Turquía: la "guerra hibrida" de la Casa Blanca

 

La alarma saltó el 14 de noviembre, escasas horas después del atentado perpetrado en la céntrica calle Istiklal de Estambul por una mujer kurda procedente de Siria. La acción terrorista dejó seis muertos y más de ochenta heridos. Nada nuevo bajo el sol, aseveraron los analistas políticos de la antigua capital otomana. Turquía se había acostumbrado a los ciclos de violencia provocados por el constante enfrentamiento con los grupúsculos paramilitares kurdos, tachados de marxistas a sueldo de Moscú o de Alemania del Este en los años 70 y 80 del siglo pasado. Después de la desintegración de la URSS y la caída del Muro de Berlín, los kurdos se quedaron sin padrinos, aunque no sin armas.

El ministro turco del Interior, Suleyman Soylu, sorprendió a los diplomáticos extranjeros al rechazar, abierta y públicamente, las condolencias de la Embajada estadounidense. Sabemos dónde se coordinó el ataque. Hemos recibido el mensaje que nos han enviado. No aceptamos las condolencias de la Embajada, manifestó el titular de Interior, quien había criticado la postura de Estados Unidos frente al acto terrorista, pero sin revelar el verdadero motivo del descontento de Ankara.
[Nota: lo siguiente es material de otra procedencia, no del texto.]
-- ==== Sys2Proof/Machine/Dispatch.lean ====
section
/-! DEFINITION. The dispatcher: one arm per command, a direct call of its meaning. -/

namespace Sys2Proof.Machine
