/-- STORE_PARAMETERS, RESTORE_DEFAULTS, ERROR_COUNT_CLEAR, LOGCLR, WRLOCK, NONCE, CERTCHUNK and DBGLOCK (R661, R664, R669, R670, R676, R693, R703), by
every path that takes the write: a store makes a snapshot the current bank, "load" marks the image, the history or the log is erased, lock bits are
set, a report is started, certificate bytes are stored, a debug session ends. Under the inhibit a store is refused with 0x08000020. -/
def Obligations.DictionaryCommandsTakeEffect : Prop :=
  ∀ (p : DPath) (s : State),
    (takes p 0x1010 1 s = true → s.m.pwr.inhibit = false → exec (.storeParameters p true) s = .next (wrote p 0x1010 1 [0x73, 0x61, 0x76, 0x65]
      (updM fun m =>
        let b : Bank := { seq := (if m.cur then m.bankB else m.bankA).seq + 1, valid := true, vals := m.objs }
        if m.cur then { m with bankA := b, cur := false, loadMark := false } else { m with bankB := b, cur := true, loadMark := false }) s)) ∧
    (takes p 0x1010 1 s = true → s.m.pwr.inhibit = true → exec (.storeParameters p true) s =
      .next (answer p (asked p 0x1010 1 [0x73, 0x61, 0x76, 0x65] s) 0x08000020 (asked p 0x1010 1 [0x73, 0x61, 0x76, 0x65] s))) ∧
    (takes p 0x1011 1 s = true → s.m.pwr.inhibit = false → exec (.restoreDefaults p) s =
      .next (wrote p 0x1011 1 [0x6C, 0x6F, 0x61, 0x64] (updM fun m => { m with loadMark := true }) s)) ∧
    (takes p 0x1003 0 s = true → exec (.errorCountClear p) s = .next (wrote p 0x1003 0 [0] (updM fun m => { m with hist := [] }) s)) ∧
    (takes p 0x2402 2 s = true → s.m.pwr.inhibit = false → exec (.logclr p) s =
      .next (wrote p 0x2402 2 [0x63, 0x6C, 0x61, 0x72] (fun s => { s with log := [] }) s)) ∧
    (∀ v, takes p 0x2002 1 s = true → exec (.wrlock p v) s = .next (wrote p 0x2002 1 [v]
      (updM fun m => { m with wrlock := (v &&& 7) ||| (m.wrlock &&& setBit 0 (pathBit p) true) }) s)) ∧
    (∀ v : BitVec 256, takes p 0x2802 1 s = true → s.m.att.astat ≠ 1 → hasIdentity (lcState s) = true →
      exec (.nonce p v) s = .next (wrote p 0x2802 1 (leBytes 32 v.toNat)
        (fun s => updM (fun m => { m with att := { m.att with astat := 1, snap := reportBytes s (leBytes 32 v.toNat) } }) s) s)) ∧
    (∀ d, takes p 0x2801 3 s = true → lcState s ≤ 1 → s.m.pwr.inhibit = false → 0 < d.length → d.length ≤ 4096 →
      s.m.att.certOff.toNat + d.length ≤ 20480 →
      exec (.certchunk p d) s = .next (wrote p 0x2801 3 d (updM fun m =>
        { m with att := { m.att with
            cert := d.zipIdx.foldl (fun c e => mapSet 0 c (m.att.certOff.toNat + e.2) e.1) m.att.cert
            certLen := BitVec.ofNat 16 (max m.att.certLen.toNat (m.att.certOff.toNat + d.length)) } }) s)) ∧
    (takes p 0x2803 4 s = true → exec (.dbglock p 1) s = .next (wrote p 0x2803 4 [1]
      (updM fun m => { m with dbg := { m.dbg with level := openLevel (lcOf m.fuses.lc), perm := false } }) s))

/-- MODE_REQUEST_STANDBY, _RUN, _DROWSE, _SLEEP and _HALT (R643 to R647), by every path that takes the write, with no request in progress: the
transitions of R644, with result 0. SLEEP entry begins with result 1. A request that the mode does not allow has result 3 and changes nothing else. -/
def Obligations.ModeRequestsChangeTheMode : Prop :=
  ∀ (p : DPath) (s : State), takes p 0x2000 2 s = true → s.m.reqBusy = false →
    (s.mode = .run ∨ s.mode = .drowse → exec (.modeRequestStandby p) s = .next (wrote p 0x2000 2 [1] (fun s =>
      updM (fun m => { m with modeRes := 0, pwr := { m.pwr with sectors := 0 } }) { s with mode := .standby }) s)) ∧
    (s.mode = .standby ∨ s.mode = .drowse → runAllowed s = true → exec (.modeRequestRun p) s = .next (wrote p 0x2000 2 [2] (fun s =>
      updM (fun m =>
        { m with modeRes := 0, patch := { m.patch with locked := true, ran := true }, pwr := { m.pwr with sectors := 0 } })
        { s with mode := .run }) s)) ∧
    (s.mode = .run → exec (.modeRequestDrowse p) s =
      .next (wrote p 0x2000 2 [3] (fun s => updM (fun m => { m with modeRes := 0 }) { s with mode := .drowse }) s)) ∧
    (s.mode = .standby ∨ s.mode = .run ∨ s.mode = .drowse →
      exec (.modeRequestHalt p) s = .next (wrote p 0x2000 2 [5] (fun s => updM (fun m => { m with modeRes := 0 }) (slowAll
        (updM (fun m => { m with saved := s.mode, haltOrg := 1, pwr := { m.pwr with sectors := 0 } }) { s with mode := .halt }))) s) ∧
      (sleepAreaOk s = true → sleepBusy s = false → exec (.modeRequestSleep p) s = .next (wrote p 0x2000 2 [4] (fun s =>
        sleepSettle (updM (fun m => { m with modeRes := 1, entering := true, reqBusy := true }) s)) s))) ∧
    (s.mode = .standby → exec (.modeRequestDrowse p) s =
      .next (wrote p 0x2000 2 [3] (updM fun m => { m with modeRes := 3 }) s))

/-- LC_DEV, LC_PROD, LC_RETURN, LC_END, SVNCOMMIT, ODKHSET and POLICYSET (R682 to R689, R703): on the path and in the state that each asks for, its
fuse write starts; FUSE_WRITE_COMPLETE makes it take effect: the fuse pair is blown, and a new lifecycle state ends the debug session.
ATTESTATION_SIGNED (R693): while a report is being signed, the signed report becomes ready, with ASEQ advanced; otherwise nothing changes. -/
def Obligations.FusesAndReportsTakeEffect : Prop :=
  ((∀ (p : DPath) (s : State), fusable s = true →
     let mode : Prop := s.mode = .bringup ∨ s.mode = .standby
     (takes .debug 0x2800 2 s = true → mode → lcState s = 0 → s.m.fuses.keys = true →
       exec (.lcDev .debug 0) s = .next (wrote .debug 0x2800 2 [1, 0, 0, 0, 0] (fusing (.lc 0)) s)) ∧
     (takes p 0x2800 2 s = true → mode → lcState s = 1 → p ≠ .can →
       exec (.lcProd p Config.serial) s = .next (wrote p 0x2800 2 (2 :: leBytes 4 Config.serial.toNat) (fusing (.lc 1)) s)) ∧
     (takes .debug 0x2800 2 s = true → mode → lcState s = 2 → s.m.dbg.perm = true →
       exec (.lcReturn .debug 0) s = .next (wrote .debug 0x2800 2 [3, 0, 0, 0, 0] (fusing (.lc 2)) s)) ∧
     (takes p 0x2800 2 s = true → mode → p ≠ .can →
       exec (.lcEnd p (Config.serial ^^^ 0x454E4421)) s =
         .next (wrote p 0x2800 2 (4 :: leBytes 4 (Config.serial ^^^ 0x454E4421 : BitVec 32).toNat) (fusing (.lc 3)) s)) ∧
     (∀ v, takes p 0x2800 4 s = true → s.m.patch.busy = false → s.pgen ≠ 0 → v.toNat ≤ s.m.patch.psvn.toNat → s.m.fuses.svn < v.toNat →
       v.toNat ≤ 64 → exec (.svncommit p v) s = .next (wrote p 0x2800 4 [v] (fusing (.svn v.toNat)) s)) ∧
     (∀ v : BitVec 256, takes p 0x2800 0x0A s = true → s.m.fuses.odkh = none → (lcState s = 1 ∨ lcState s = 2) →
       exec (.odkhset p v) s = .next (wrote p 0x2800 0x0A (leBytes 32 v.toNat) (fusing (.odkh v)) s)) ∧
     (∀ v, takes p 0x2800 9 s = true → p ≠ .can → (lcState s = 1 ∨ lcState s = 2) →
       exec (.policyset p v) s = .next (wrote p 0x2800 9 [v] (fusing (.policy v)) s))) ∧
   (∀ (s : State),
     (∀ v, s.m.fuseW = some (.svn v) → exec (.fuseWriteComplete true) s =
       .next (updM (fun m => { m with fuseW := none, fuses := { m.fuses with svn := v } }) s)) ∧
     (∀ v, s.m.fuseW = some (.policy v) → exec (.fuseWriteComplete true) s =
       .next (updM (fun m => { m with fuseW := none, fuses := { m.fuses with policy := m.fuses.policy ||| v } }) s)) ∧
     (∀ v, s.m.fuseW = some (.odkh v) → exec (.fuseWriteComplete true) s =
       .next (updM (fun m => { m with fuseW := none, fuses := { m.fuses with odkh := some v } }) s)) ∧
     (∀ i, s.m.fuseW = some (.lc i) → lcState s < i + 1 → i < 4 →
       ∃ t, exec (.fuseWriteComplete true) s = .next t ∧ lcState t = i + 1 ∧ t.m.dbg.level = openLevel (i + 1) ∧ t.m.fuseW = none ∧
         t.mem = s.mem))) ∧
  (∀ (s : State),
     (s.m.att.astat = 1 → exec .attestationSigned s = .next (updM (fun m => { m with att := { m.att with
       astat := 2, aseq := m.att.aseq + 1, snap := []
       report := m.att.snap ++ (upto 17088).map (Config.attSign (leNat (slice m.att.snap 14 1)) m.att.snap) } }) s)) ∧
     (s.m.att.astat ≠ 1 → exec .attestationSigned s = .next s))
¿Cuál era el contenido oculto del mensaje al que se refería Soylu? Pese a los múltiples y constantes roces con Washington, Turquía había adoptado una postura pro occidental en el conflicto de Ucrania. Al envío de los drones Bayraktar TB2, suministrados al ejército de Kiev, se suma la presencia – aún no confirmada – de misiles de medio alcance fabricados por la industria armamentística turca. Aparentemente, este escabroso detalle no entorpece las bunas relaciones con Moscú. Turquía es un buen cliente de Rusia. A las importaciones que van viento en popa, se suma otro atractivo: desde la introducción de las sanciones occidentales, los aeropuertos de Anatolia se han convertido en la única puerta de salida para los viajeros rusos.
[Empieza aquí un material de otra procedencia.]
-- ==== Sys2Proof/Laws/State.lean ====
section
/-! SUPPORT. What the updates of the state change: one lemma per field and update. -/

namespace Sys2Proof.Laws

open Sys2Proof.Machine

/-! ## Reads after writes -/

@[simp] theorem getCtx_setCtx (s : State) (a : CtxId) (x : Ctx) : getCtx (setCtx s a x) a = x := by
  simp [getCtx, setCtx]

theorem getCtx_setCtx_other (s : State) {a b : CtxId} (x : Ctx) (h : b ≠ a) : getCtx (setCtx s a x) b = getCtx s b := by
  have e : b.toNat ≠ a.toNat := fun e => h (BitVec.eq_of_toNat_eq e)
  simp [getCtx, setCtx, mapGet_mapSet_other _ _ _ e]

@[simp] theorem setCtx_setCtx (s : State) (a : CtxId) (x y : Ctx) : setCtx (setCtx s a x) a y = setCtx s a y := by
  simp [setCtx]

@[simp] theorem getCtx_updCtx (a : CtxId) (f : Ctx → Ctx) (s : State) : getCtx (updCtx a f s) a = f (getCtx s a) := by
  simp [updCtx]

theorem getCtx_updCtx_other {a b : CtxId} (f : Ctx → Ctx) (s : State) (h : b ≠ a) : getCtx (updCtx a f s) b = getCtx s b :=
  getCtx_setCtx_other s _ h

theorem updCtx_updCtx (a : CtxId) (f g : Ctx → Ctx) (s : State) : updCtx a g (updCtx a f s) = updCtx a (fun x => g (f x)) s := by
  simp [updCtx]

@[simp] theorem getSp_setSp (s : State) (a : SpId) (x : Spindle) : getSp (setSp s a x) a = x := by
  simp [getSp, setSp]

theorem getSp_setSp_other (s : State) {a b : SpId} (x : Spindle) (h : b ≠ a) : getSp (setSp s a x) b = getSp s b := by
  have e : b.toNat ≠ a.toNat := fun e => h (BitVec.eq_of_toNat_eq e)
  simp [getSp, setSp, mapGet_mapSet_other _ _ _ e]

@[simp] theorem setSp_setSp (s : State) (a : SpId) (x y : Spindle) : setSp (setSp s a x) a y = setSp s a y := by
  simp [setSp]

@[simp] theorem getSp_updSp (a : SpId) (f : Spindle → Spindle) (s : State) : getSp (updSp a f s) a = f (getSp s a) := by
  simp [updSp]

theorem getSp_updSp_other {a b : SpId} (f : Spindle → Spindle) (s : State) (h : b ≠ a) : getSp (updSp a f s) b = getSp s b :=
  getSp_setSp_other s _ h

theorem updSp_updSp (a : SpId) (f g : Spindle → Spindle) (s : State) : updSp a g (updSp a f s) = updSp a (fun x => g (f x)) s := by
  simp [updSp]

@[simp] theorem getSk_setSk (s : State) (a : SkId) (x : Skein) : getSk (setSk s a x) a = x := by
  simp [getSk, setSk]

theorem getSk_setSk_other (s : State) {a b : SkId} (x : Skein) (h : b ≠ a) : getSk (setSk s a x) b = getSk s b := by
  have e : b.toNat ≠ a.toNat := fun e => h (BitVec.eq_of_toNat_eq e)
  simp [getSk, setSk, mapGet_mapSet_other _ _ _ e]

@[simp] theorem setSk_setSk (s : State) (a : SkId) (x y : Skein) : setSk (setSk s a x) a y = setSk s a y := by
  simp [setSk]

@[simp] theorem getSk_updSk (a : SkId) (f : Skein → Skein) (s : State) : getSk (updSk a f s) a = f (getSk s a) := by
  simp [updSk]

theorem getSk_updSk_other {a b : SkId} (f : Skein → Skein) (s : State) (h : b ≠ a) : getSk (updSk a f s) b = getSk s b :=
  getSk_setSk_other s _ h

theorem updSk_updSk (a : SkId) (f g : Skein → Skein) (s : State) : updSk a g (updSk a f s) = updSk a (fun x => g (f x)) s := by
  simp [updSk]

@[simp] theorem getHank_setHank (s : State) (a : BitVec 6) (x : Hank) : getHank (setHank s a x) a = x := by
  simp [getHank, setHank]

theorem getHank_setHank_other (s : State) {a b : BitVec 6} (x : Hank) (h : b ≠ a) : getHank (setHank s a x) b = getHank s b := by
  have e : b.toNat ≠ a.toNat := fun e => h (BitVec.eq_of_toNat_eq e)
  simp [getHank, setHank, mapGet_mapSet_other _ _ _ e]

@[simp] theorem setHank_setHank (s : State) (a : BitVec 6) (x y : Hank) : setHank (setHank s a x) a y = setHank s a y := by
  simp [setHank]

@[simp] theorem getHank_updHank (a : BitVec 6) (f : Hank → Hank) (s : State) : getHank (updHank a f s) a = f (getHank s a) := by
  simp [updHank]

theorem getHank_updHank_other {a b : BitVec 6} (f : Hank → Hank) (s : State) (h : b ≠ a) : getHank (updHank a f s) b = getHank s b :=
  getHank_setHank_other s _ h

theorem updHank_updHank (a : BitVec 6) (f g : Hank → Hank) (s : State) : updHank a g (updHank a f s) = updHank a (fun x => g (f x)) s := by
  simp [updHank]
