-- ==== Sys2Proof/Tests/Slice0.lean ====
section
/-! SUPPORT. The model's own tests: well-formedness, decoding, the spec's worked examples, and for every statement that has hypotheses a
state and operands that meet them. -/

namespace Sys2Proof.Tests

open Sys2Proof Sys2Proof.Machine Sys2Proof.Expected

-- one theorem after another: each evaluates a whole step in the kernel
set_option Elab.async false

/-! ## Small states -/

/-- A FIX cell. -/
def fx (n : Int) : Cell := mkCell 0 tFIX (BitVec.ofInt 48 n)

/-- A cell of a type. -/
def cl (t : BitVec 6) (d : Nat) : Cell := mkCell 0 t (BitVec.ofNat 48 d)

/-- The head of an instruction of context 0. -/
def h0 : Hd := { ctx := 0 }

/-- A descriptor of segment 0 that maps its offsets to the same physical cells, for L1 and above. -/
def seg0 : DescEnt := { tag := 0, seg := 0, d0 := 0x16, d1 := 0x90A400000000, raw := true }

/-- A RUNNING context of L1. -/
def x0 : Ctx := { st := .running, level := 1, flow := { pc := 0x1000 } }

/-- The spindle of context 0, with a line in its level-1 cache. -/
def p0 : Spindle := { plyA := some 0, desc := [seg0], l1 := [(0, { valid := true, ln := 0x400, dirty := true })] }

/-- A device in RUN whose context 0 is as given, on spindle 0. -/
def dev (x : Ctx) : State :=
  { mode := .run, dram := 2 ^ 20, tb := 1000, tbRun := true, ctxs := [(0, x)], spindles := [(0, p0)]
    host := { link := .active, perst := false, trained := true }, m := { step := 0, pwr := { off := false } } }

/-- Context 0 with word registers. -/
def regs (l : SMap Cell) : State := dev { x0 with w := l }

/-- The state that a command answers. -/
def run (i : Instr) (s : State) : State :=
  match exec i s with
  | .next t => t
  | _ => s

/-- An instruction takes its slot. -/
def slot (i : Instr) (s : State) : Bool :=
  match headOf i, encodeWord i with
  | some h, some w => canIssue h w s
  | _, _ => false

/-- What `slot` says is what the statements ask. -/
theorem takes_of_slot (i : Instr) (h : Hd) (w : BitVec 48) (s : State) (a : headOf i = some h) (b : encodeWord i = some w)
    (c : slot i s = true) : Takes i h w s := by
  unfold slot at c
  rw [a, b] at c
  exact ⟨a, b, c⟩

/-- Context 0, in the slot that begins. -/
def cx (s : State) : Ctx := getCtx (slotStart 0 s) 0

/-- The spindle of context 0. -/
def sp (s : State) : Spindle := getSp s 0

/-- The result of a body that completes meets a condition. -/
def good {α : Type} (r : EStateM.Result Err State α) (f : α → State → Bool) : Bool :=
  match r with
  | .ok a t => f a t
  | _ => false

/-- An instruction takes its slot and answers a state. -/
def answers (i : Instr) (s t : State) : Bool := slot i s && decide (run i s = t)

/-- A command answers a state. -/
def does (i : Instr) (s t : State) : Bool :=
  match exec i s with
  | .next u => decide (u = t)
  | _ => false

/-! ## Encodings: words of the spec's examples and one of each format (R122 to R148) -/

theorem test_decode_examples :
    (decodeWord 7 0x018000000000 = some (.mov { ctx := 7, ginv := true } {})) ∧
    (decodeWord 7 0x083318200100 = some (.add { ctx := 7, gpred := 3 } { dst := 6, sa := 6, sb := 1, s := true })) ∧
    (decodeWord 7 0x0C0610A00003 = some (.cmplt { ctx := 7 } { pd := 3, sa := 4, sb := 5 })) ∧
    (decodeWord 7 0x18029C000000 = some (.ld { ctx := 7 } { data := 5, adr := 7, disp := 0 })) ∧
    (decodeWord 7 0x1A02AA000000 = some (.tas { ctx := 7 } { data := 5, adr := 10, disp := 0 })) ∧
    (decodeWord 7 0x202FFFFFFFFD = some (.br { ctx := 7, gpred := 2 } { disp := 0xFFFFFFFFD })) ∧
    (decodeWord 7 0x210000002200 = some (.call { ctx := 7 } { disp := 0x2200 })) ∧
    (decodeWord 7 0x808000000000 = none) := by decide +kernel

theorem test_table_has_no_bits : decodeTableWord 48 0x018000000000 = none := by decide +kernel

/-! ## Well-formedness: an ill-formed term for each check -/

theorem smoke_wellFormed :
    (wellFormed (.add h0 { dst := 6, sa := 6, sb := 1 }) = true) ∧
    (wellFormed (.mov h0 { sb := 1 }) = false) ∧
    (wellFormed (.typeof h0 { dst := 1, sa := 2, s := true }) = false) ∧
    (wellFormed (.sc h0 { data := 1, adr := 2, pd := 0, disp := 0 }) = false) ∧
    (wellFormed (.crd h0 { dst := 1, crn := 0x3C0 }) = false) ∧
    (wellFormed (.tbLoRead h0 { dst := 1, crn := 0x3C1 }) = false) ∧
    (wellFormed (.storeDrain 0 16) = false) ∧
    (wellFormed (.victimAccepted 0 (2 ^ 37)) = false) ∧
    (wellFormed (.apertureRead 0 0) = false) ∧
    (wellFormed (.apertureWrite 0x1FFFFF [1, 2]) = false) ∧
    (wellFormed (.hostRegisterAccess 1 0 8 false 0) = false) ∧
    (wellFormed (.hostRegisterAccess 0 0 0 false 0) = false) ∧
    (wellFormed (.hostRegisterAccess 0 0 4097 false 0) = false) ∧
    (wellFormed (.rcRead 4) = false) ∧
    (wellFormed (.usdoRequest 1 (.write 0x1000 0 2 [1])) = false) ∧
    (wellFormed (.usdoRequest 1 (.segRead 0)) = false) ∧
    (wellFormed (.mailboxRead 0x1000 0 0 0) = false) ∧
    (wellFormed (.mailboxWrite 0x1000 0 0 []) = false) ∧
    (wellFormed (.certchunk .can []) = false) ∧
    (wellFormed (.sectorPark 0) = false) ∧
    (wellFormed (.criticalTemperature 39) = false) ∧
    (wellFormed (.thermalTrip 39) = false) ∧
    (wellFormed (.coldLimit 39) = false) ∧
    (wellFormed (.startUp (.dram (List.replicate 12 [{ gib := 257 }]) 128)) = false) := by decide +kernel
Comercio, turismo, cooperación en materia de defensa, suministro de tecnología nuclear… Decididamente, el laxismo de las autoridades de Ankara no es del agrado de Washington. Después de todo, Turquía es uno de los miembros fundadores de la OTAN; uno de los baluartes de la Alianza Atlántica, que coquetea descaradamente con Rusia y con Irán, acérrimos enemigos de Occidente. ¡Incomprensible! ¡Intolerable!
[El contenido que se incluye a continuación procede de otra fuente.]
/-- Settles O40: of the host's side a command looks at nothing and changes nothing but the response. -/
theorem commandIgnoresHost : Obligations.CommandIgnoresHost := by
  intro s t i hs rs q h
  have agree : s.Agree { s with host := hs, responses := rs, rsp := q } :=
    ⟨rfl, rfl, rfl, rfl, fun _ => rfl, fun _ _ => rfl⟩
  rcases exec_agree_cases agree i with ⟨s', u, e, e', he⟩ | ⟨r, e, -⟩
  · obtain rfl : s' = t := by
      rw [e] at h
      cases h
      rfl
    obtain ⟨hf, hr, hc⟩ := he
    obtain ⟨hb, hn, hm, -⟩ := exec_sameWorld e
    obtain ⟨hb', hn', hm', -, hh', hr'⟩ := exec_sameWorld e'
    have ctxs : u.ctxs = s'.ctxs := State.ctxs_ext fun j => (hc j).elim id fun ⟨hj, hj'⟩ => hj'.trans hj.symm
    rw [e']
    cases u
    simp_all
  · simp [h] at e

theorem State.Indistinct.agree (h : s.Indistinct t) : s.Agree t := by
  obtain ⟨hb, hn, hm, hf, -, -, -, hc⟩ := h
  exact ⟨hb, hn, hm, hf, fun i => (hc i).1, fun i => (hc i).2⟩

theorem State.Indistinct.host (h : s.Indistinct t) (ms : List HostMove) :
    { s with host := ms }.Indistinct { t with host := ms } := by
  obtain ⟨hb, hn, hm, hf, hr, -, hrs, hc⟩ := h
  exact ⟨hb, hn, hm, hf, hr, rfl, hrs, hc⟩

theorem State.Indistinct.transfer (h : s.Indistinct t) : s.transfer.Indistinct t.transfer := by
  obtain ⟨hb, hn, hm, hf, hr, hh, hrs, hc⟩ := h
  rw [s.transfer_eq, t.transfer_eq]
  exact ⟨hb, hn, hm, hf, rfl, hh, by rw [hr, hrs], hc⟩

theorem State.Indistinct.restart (h : s.Indistinct t) (n : ByteCount) (m : Memory) :
    (s.restart n m).Indistinct (t.restart n m) := by
  obtain ⟨hb, -, -, -, -, hh, hrs, -⟩ := h
  exact ⟨hb, rfl, rfl, rfl, rfl, hh, hrs, fun i => by simp⟩

/-- One effect on two states that cannot be told apart leaves two such states. -/
theorem State.Indistinct.of_sameEffect {s' t' : State} (h : s.Indistinct t) (hs : s.SameWorld s') (ht : t.SameWorld t')
    (he : SameEffect s t (.next s') (.next t')) : s'.Indistinct t' := by
  obtain ⟨hb, hn, hm, -, -, hh, hrs, hc⟩ := h
  obtain ⟨sb, sn, sm, -, sh, sr⟩ := hs
  obtain ⟨tb, tn, tm, -, th, tr⟩ := ht
  obtain ⟨hf, hr, hj⟩ := he
  refine ⟨by rw [tb, sb, hb], by rw [tn, sn, hn], by rw [tm, sm, hm], hf, hr, by rw [th, sh, hh], by rw [tr, sr, hrs],
    fun j => ?_⟩
  rcases hj j with e | ⟨e, e'⟩
  · rw [e]
    exact ⟨rfl, fun _ => rfl⟩
  · rw [e, e']
    exact hc j

/-- `a` and `b` are two next states that cannot be told apart, or two stops for one reason. -/
inductive IndistinctResults : Result → Result → Prop
  | next {s' t' : State} (h : s'.Indistinct t') : IndistinctResults (.next s') (.next t')
  | fault (r : Fault) : IndistinctResults (.fault r) (.fault r)
  | refused (r : Refusal) : IndistinctResults (.refused r) (.refused r)

theorem State.Indistinct.hostReset (h : s.Indistinct t) (bytes : Option (List Byte)) :
    IndistinctResults (s.hostReset bytes) (t.hostReset bytes) := by
  have ⟨hb, hn, hm, _⟩ := h
  unfold State.hostReset
  rw [hb, hn, hm]
  cases bytes with
  | none => exact .next (h.restart ..)
  | some bs =>
    dsimp only
    split
    · exact .next (h.restart ..)
    · exact .refused _

theorem State.Indistinct.illegalWord (h : s.Indistinct t) : IndistinctResults s.illegalWord t.illegalWord := by
  rw [s.illegalWord_eq, t.illegalWord_eq, h.agree.fault]
  have world (u : State) (f : Status) (r : Option Rsp) : u.SameWorld { u with fault := f, rsp := r } :=
    State.sameWorld_of_eq rfl rfl rfl rfl rfl
  split
  · exact .next (h.of_sameEffect (world ..) (world ..) (.refuse h.agree.fault))
  · exact .next (h.of_sameEffect (world ..) (world ..) (.raise _))

theorem State.Indistinct.exec (h : s.Indistinct t) (i : Instr) : IndistinctResults (exec i s) (exec i t) := by
  rcases exec_agree_cases h.agree i with ⟨s', t', e, e', he⟩ | ⟨r, e, e'⟩ <;> rw [e, e']
  · exact .next (h.of_sameEffect (exec_sameWorld e) (exec_sameWorld e') he)
  · exact .fault r

/-- The host's next move, the outstanding response and the decoder see nothing of an invalid context. -/
theorem State.Indistinct.step (h : s.Indistinct t) : IndistinctResults (step s) (step t) := by
  have ⟨hb, _, _, _, hr, hh, _⟩ := h
  rcases s.move_cases with m | ⟨ms, m⟩ | ⟨bytes, ms, m⟩ | ⟨w, ms, r, m, o⟩ | ⟨w, ms, e, m, o, d⟩ | ⟨w, ms, i, m, o, d⟩
  · rw [step_idle m, step_idle (hh.trans m)]
    exact .next h
  · rw [step_takeResponse m, step_takeResponse (hh.trans m)]
    exact .next (h.host ms).transfer
  · rw [step_reset m, step_reset (hh.trans m)]
    exact (h.host ms).hostReset bytes
  · rw [step_waiting m o, step_waiting (hh.trans m) (hr.trans o)]
    exact .next h.transfer
  · have d' : decode t.build w = .error e := by rw [hb, d]
    rw [step_illegal m o d, step_illegal (hh.trans m) (hr.trans o) d']
    simpa only [State.illegalWord_eq] using (h.host ms).illegalWord
  · rw [step_command m o d, step_command (hh.trans m) (hr.trans o) (by rw [hb, d])]
    exact (h.host ms).exec i

/-- Settles O39: the results of the two steps cannot be told apart. -/
theorem invalidFieldsUnobservable : Obligations.InvalidFieldsUnobservable := by
  intro s t h
  have hstep := h.step
  generalize step s = a, step t = b at hstep ⊢
  cases hstep with
  | next h => simpa using h
  | fault r => simp
  | refused r => simp

end Sys2Proof.Machine
end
¿Incomprensible? Olvidan los detractores de Erdogan que, en el verano de 2016, cuando se gestó la intentona golpista contra el presidente turco, los servicios de inteligencia occidentales permanecieron mudos. Curiosamente, los únicos que le advirtieron al sultán - presidente sobre el peligro inminente fueron los agentes de la KGB destinados en Ankara. Obviamente, el sultán puede ser cruel, aunque también… agradecido. La gratitud al Kremlin produjo un hondo malestar en la Casa Blanca. El entonces presidente Obama y su mano derecha, Joe Biden, trataron de recomponer los platos rotos. ¿La culpa? La culpa no es de nadie; es de todos. Así lo comprendió, en su momento, Recep Tayyip Erdogan.

Los Estados Unidos están llevando a cabo una guerra hibrida contra Turquía e Irán, afirmaba la pasada semana la prensa moscovita proclive al Kremlin, que no debería llegar a manos del lector occidental. ¿Los motivos?

Muy sencillo: algunos rotativos rusos aseguran que Estados Unidos participaron en la orquestación del reciente ataque terrorista de Estambul e incitaron a los servicios secretos de Kiev a sabotear, por segunda vez en menos un año, el gasoducto TurkStream, que suministra gas natural ruso no sólo a Turquía, sino también a Europa del Este y región balcánica. El intento de sabotaje se produjo poco después de la propuesta de Vladímir Putin de convertir a Turquía en centro para la distribución del gas ruso a Europa.

¿Se trata de castigar a Erdogan por su empeño en buscar un equilibrio entre sus compromisos con la OTAN y el deseo de cooperar con los BRIC y con la Organización de Cooperación de Shanghái, de su voluntad de llevar a cabo una política asiática independiente?

El periodista y politólogo turco Onur Sinan Guzaltan, autor de varios libros sobre la geopolítica del Mediterráneo y el Mundo Árabe, estima que Estados Unidos no tiene interés alguno de contar con países fuertes en la región, recordando que Washington intervino en Yugoslavia, Irak, Siria e Irán. Según él, Norteamérica dividió Irak y tratará de emular el ejemplo en Siria y de desestabilizar a Irán.

¿Y Turquía? Turquía trata de hacer frente a la ofensiva de Washington, lo que explica sus dificultosas relaciones con la Casa Blanca. Pero de ahí hasta vaticinar una aparatosa salida de Ankara de la OTAN hay un abismo. O… tal vez no.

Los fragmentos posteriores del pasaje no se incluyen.